▶ **Task requirements**: Check each line of the records below and collect those that include the word "CAUSE".
━━ Exercise inputs ━━
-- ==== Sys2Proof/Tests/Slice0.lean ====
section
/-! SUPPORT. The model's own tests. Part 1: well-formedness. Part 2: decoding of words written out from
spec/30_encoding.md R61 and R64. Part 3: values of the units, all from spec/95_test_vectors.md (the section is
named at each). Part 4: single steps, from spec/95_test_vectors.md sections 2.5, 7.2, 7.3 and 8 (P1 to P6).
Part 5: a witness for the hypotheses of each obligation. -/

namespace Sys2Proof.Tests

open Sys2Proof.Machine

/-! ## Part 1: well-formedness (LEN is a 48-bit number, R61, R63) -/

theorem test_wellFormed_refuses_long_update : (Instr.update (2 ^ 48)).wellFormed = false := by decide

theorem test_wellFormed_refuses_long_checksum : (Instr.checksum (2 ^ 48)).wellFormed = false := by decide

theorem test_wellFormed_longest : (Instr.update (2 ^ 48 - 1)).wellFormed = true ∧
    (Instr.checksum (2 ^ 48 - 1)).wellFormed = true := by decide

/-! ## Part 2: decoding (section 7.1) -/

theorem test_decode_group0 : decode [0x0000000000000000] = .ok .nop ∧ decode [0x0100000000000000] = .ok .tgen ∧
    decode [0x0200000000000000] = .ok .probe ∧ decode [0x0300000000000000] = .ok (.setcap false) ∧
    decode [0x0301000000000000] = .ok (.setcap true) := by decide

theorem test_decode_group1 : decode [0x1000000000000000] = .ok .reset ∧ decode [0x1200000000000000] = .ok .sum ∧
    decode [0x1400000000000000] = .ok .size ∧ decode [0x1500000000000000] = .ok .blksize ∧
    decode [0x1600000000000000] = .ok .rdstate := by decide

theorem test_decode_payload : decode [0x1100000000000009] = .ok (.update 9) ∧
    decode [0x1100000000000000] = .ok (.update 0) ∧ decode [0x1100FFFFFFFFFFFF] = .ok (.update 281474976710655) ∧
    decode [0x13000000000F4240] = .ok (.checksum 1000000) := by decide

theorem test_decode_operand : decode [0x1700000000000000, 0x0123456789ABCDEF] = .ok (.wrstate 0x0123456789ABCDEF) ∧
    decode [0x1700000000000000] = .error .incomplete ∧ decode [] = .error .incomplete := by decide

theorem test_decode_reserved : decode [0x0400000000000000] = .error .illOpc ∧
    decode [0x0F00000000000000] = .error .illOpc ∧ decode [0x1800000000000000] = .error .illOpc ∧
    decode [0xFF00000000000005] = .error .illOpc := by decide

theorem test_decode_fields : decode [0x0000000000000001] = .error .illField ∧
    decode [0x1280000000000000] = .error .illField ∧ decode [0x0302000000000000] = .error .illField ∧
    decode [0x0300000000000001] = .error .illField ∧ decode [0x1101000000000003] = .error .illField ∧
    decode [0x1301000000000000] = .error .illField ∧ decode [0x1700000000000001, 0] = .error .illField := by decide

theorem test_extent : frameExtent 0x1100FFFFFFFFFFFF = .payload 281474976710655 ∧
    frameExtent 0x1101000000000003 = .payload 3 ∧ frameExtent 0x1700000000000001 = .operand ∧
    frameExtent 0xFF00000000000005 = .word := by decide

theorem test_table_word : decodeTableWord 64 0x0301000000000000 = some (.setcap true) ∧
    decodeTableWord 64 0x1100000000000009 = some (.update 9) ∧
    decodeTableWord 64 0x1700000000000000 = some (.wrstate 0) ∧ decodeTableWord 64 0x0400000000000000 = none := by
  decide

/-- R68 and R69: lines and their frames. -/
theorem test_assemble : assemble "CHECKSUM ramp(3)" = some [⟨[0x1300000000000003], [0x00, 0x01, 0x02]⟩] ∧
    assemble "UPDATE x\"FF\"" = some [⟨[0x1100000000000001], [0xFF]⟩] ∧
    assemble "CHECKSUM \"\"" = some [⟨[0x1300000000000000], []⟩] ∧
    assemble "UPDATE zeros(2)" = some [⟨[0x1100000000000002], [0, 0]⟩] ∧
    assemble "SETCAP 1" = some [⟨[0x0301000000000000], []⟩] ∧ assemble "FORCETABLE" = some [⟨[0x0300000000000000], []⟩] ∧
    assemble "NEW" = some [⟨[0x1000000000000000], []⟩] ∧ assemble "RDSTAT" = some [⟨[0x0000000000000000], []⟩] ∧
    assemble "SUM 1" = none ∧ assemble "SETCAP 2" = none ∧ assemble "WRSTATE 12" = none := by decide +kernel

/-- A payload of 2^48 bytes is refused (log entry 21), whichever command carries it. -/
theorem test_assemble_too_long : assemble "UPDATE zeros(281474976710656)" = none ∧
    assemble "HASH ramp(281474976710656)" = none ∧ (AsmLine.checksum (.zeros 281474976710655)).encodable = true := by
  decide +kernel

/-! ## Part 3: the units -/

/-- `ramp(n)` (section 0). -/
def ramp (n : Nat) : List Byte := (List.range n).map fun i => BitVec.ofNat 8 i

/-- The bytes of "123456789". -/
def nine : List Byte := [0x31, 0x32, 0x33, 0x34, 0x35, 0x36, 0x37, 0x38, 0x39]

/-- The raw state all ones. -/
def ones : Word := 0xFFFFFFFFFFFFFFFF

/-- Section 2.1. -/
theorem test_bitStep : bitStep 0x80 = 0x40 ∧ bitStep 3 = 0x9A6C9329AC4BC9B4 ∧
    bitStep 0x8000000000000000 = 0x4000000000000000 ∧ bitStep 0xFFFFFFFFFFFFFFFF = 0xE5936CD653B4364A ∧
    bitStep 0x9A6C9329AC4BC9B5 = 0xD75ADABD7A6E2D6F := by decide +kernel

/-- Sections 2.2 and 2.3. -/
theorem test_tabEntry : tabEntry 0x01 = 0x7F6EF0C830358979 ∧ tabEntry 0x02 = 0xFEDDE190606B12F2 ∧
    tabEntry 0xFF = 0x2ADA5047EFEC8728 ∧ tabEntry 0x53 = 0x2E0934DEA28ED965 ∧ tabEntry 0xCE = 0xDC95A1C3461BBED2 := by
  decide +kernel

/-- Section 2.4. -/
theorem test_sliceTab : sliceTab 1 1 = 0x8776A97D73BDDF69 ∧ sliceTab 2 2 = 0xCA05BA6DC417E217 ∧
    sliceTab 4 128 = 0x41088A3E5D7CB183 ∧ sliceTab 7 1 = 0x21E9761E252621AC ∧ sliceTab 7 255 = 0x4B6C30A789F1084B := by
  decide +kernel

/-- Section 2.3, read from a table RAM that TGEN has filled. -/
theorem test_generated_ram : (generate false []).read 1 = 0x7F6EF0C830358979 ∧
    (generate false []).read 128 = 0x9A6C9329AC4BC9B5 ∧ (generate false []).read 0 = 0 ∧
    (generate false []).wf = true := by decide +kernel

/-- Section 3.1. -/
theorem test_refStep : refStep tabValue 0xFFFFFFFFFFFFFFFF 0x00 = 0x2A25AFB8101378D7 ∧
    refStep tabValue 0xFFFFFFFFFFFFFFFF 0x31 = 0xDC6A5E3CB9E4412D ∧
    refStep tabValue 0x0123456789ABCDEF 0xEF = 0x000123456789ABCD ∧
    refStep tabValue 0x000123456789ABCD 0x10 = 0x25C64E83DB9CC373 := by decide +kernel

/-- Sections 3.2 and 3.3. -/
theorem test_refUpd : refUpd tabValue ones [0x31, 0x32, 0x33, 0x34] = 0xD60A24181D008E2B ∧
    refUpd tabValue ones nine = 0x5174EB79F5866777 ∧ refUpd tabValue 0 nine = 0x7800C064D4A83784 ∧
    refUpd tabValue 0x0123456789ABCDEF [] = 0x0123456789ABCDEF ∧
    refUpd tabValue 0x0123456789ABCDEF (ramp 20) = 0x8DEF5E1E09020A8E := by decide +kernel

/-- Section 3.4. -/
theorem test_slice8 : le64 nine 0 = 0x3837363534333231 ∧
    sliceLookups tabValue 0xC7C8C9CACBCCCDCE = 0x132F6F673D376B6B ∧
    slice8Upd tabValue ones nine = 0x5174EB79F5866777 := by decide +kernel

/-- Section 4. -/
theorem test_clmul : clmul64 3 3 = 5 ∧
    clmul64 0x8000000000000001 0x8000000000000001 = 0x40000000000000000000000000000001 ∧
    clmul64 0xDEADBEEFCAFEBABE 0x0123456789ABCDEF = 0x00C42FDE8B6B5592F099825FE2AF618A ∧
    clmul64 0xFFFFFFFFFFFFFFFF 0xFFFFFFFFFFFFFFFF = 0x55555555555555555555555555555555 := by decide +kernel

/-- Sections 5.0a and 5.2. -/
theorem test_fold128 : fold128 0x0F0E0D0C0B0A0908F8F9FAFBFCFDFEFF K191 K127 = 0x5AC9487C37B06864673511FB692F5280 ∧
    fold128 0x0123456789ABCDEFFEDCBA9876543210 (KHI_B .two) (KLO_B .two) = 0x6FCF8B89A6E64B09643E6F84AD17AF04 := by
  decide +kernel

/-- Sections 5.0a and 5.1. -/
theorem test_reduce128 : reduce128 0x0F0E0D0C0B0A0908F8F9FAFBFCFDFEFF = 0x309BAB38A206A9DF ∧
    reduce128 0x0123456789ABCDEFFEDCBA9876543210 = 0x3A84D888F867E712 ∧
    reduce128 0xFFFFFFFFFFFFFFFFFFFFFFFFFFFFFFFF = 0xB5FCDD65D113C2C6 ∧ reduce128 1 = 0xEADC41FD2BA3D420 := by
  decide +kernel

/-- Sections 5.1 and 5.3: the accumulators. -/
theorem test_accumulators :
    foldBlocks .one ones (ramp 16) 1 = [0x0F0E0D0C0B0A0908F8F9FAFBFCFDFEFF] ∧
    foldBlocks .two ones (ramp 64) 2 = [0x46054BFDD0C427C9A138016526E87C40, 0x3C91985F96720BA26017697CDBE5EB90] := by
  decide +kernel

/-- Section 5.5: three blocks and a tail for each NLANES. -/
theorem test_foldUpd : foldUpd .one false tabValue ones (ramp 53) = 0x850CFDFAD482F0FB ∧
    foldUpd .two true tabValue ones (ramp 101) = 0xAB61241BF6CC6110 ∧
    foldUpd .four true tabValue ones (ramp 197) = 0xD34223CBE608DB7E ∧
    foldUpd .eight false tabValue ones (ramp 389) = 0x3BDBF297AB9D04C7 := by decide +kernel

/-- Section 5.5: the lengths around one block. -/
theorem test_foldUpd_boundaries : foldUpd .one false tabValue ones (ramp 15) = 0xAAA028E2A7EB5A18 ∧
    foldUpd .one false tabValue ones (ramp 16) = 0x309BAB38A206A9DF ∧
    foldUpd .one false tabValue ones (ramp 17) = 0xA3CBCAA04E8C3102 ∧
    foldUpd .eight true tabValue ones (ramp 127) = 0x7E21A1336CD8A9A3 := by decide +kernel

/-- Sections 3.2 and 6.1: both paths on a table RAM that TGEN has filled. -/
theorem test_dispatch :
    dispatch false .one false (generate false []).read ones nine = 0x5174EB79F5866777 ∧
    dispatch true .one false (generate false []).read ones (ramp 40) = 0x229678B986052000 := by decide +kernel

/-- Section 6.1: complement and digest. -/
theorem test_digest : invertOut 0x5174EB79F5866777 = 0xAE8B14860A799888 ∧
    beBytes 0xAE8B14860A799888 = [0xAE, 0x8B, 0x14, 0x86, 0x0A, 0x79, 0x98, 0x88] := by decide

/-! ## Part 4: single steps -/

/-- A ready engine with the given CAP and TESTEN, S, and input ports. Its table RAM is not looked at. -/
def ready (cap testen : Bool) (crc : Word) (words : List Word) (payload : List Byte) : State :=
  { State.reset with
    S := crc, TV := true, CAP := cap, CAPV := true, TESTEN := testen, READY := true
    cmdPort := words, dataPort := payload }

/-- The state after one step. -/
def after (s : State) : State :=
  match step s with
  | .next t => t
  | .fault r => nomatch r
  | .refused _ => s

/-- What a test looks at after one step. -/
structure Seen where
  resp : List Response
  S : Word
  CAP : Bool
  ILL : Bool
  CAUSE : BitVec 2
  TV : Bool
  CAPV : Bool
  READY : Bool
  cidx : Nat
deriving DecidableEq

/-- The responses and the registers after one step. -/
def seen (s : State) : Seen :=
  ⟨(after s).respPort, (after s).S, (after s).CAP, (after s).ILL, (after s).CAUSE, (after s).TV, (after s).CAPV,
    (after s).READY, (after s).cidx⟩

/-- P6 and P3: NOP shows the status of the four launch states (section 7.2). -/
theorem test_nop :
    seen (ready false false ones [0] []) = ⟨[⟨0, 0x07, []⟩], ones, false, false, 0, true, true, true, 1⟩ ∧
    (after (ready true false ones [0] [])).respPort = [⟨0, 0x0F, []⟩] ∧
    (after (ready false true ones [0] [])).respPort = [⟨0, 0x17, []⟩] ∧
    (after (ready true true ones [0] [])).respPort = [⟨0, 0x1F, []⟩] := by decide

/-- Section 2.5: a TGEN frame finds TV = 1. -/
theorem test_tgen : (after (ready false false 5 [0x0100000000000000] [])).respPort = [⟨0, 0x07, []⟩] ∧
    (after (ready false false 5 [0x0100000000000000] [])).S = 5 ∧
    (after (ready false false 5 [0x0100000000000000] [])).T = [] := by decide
━━━
━━ Exercise inputs ━━
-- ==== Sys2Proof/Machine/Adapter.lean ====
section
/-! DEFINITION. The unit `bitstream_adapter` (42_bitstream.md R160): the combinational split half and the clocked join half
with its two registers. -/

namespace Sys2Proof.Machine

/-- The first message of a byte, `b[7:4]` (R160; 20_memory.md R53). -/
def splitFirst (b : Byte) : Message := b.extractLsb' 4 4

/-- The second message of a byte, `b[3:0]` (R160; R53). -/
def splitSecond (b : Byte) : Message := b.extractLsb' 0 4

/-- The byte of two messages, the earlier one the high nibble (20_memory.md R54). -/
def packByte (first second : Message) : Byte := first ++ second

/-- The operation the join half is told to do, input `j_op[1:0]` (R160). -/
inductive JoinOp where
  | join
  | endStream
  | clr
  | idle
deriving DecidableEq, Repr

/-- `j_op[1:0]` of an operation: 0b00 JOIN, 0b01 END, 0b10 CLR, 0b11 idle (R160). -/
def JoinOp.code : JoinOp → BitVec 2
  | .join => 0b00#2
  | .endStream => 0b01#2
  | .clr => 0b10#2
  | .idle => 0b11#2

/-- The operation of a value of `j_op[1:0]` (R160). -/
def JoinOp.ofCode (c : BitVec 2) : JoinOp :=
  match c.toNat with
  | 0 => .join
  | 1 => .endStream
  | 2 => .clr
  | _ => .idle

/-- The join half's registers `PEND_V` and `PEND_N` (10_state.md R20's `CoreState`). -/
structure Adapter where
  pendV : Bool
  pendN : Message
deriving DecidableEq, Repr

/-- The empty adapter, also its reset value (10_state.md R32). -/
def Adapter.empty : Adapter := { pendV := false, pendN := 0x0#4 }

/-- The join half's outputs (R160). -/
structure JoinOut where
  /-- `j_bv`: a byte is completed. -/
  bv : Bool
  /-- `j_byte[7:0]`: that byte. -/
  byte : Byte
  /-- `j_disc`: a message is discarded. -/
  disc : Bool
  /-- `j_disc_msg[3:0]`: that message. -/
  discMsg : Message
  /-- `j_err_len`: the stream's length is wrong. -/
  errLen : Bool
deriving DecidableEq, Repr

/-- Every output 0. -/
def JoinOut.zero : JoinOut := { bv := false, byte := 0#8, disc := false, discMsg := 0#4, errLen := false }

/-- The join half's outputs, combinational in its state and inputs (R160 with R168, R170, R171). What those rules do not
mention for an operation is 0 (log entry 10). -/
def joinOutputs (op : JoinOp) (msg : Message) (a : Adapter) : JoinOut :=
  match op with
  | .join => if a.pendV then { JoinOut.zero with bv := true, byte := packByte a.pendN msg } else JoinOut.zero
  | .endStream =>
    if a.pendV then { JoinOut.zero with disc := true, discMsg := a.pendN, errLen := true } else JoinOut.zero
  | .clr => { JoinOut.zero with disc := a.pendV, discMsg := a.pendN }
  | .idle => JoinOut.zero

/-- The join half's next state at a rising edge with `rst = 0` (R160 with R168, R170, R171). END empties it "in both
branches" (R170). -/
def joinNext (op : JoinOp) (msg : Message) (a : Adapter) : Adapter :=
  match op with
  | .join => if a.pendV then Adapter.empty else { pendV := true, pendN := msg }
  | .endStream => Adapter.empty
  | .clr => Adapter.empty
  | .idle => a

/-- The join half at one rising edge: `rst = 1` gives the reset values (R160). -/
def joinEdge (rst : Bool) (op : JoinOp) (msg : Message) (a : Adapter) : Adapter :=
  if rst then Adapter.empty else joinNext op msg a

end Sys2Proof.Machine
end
━━━
▶ **Reply**:
  CAUSE : BitVec 2
  ⟨(after s).respPort, (after s).S, (after s).CAP, (after s).ILL, (after s).CAUSE, (after s).TV, (after s).CAPV,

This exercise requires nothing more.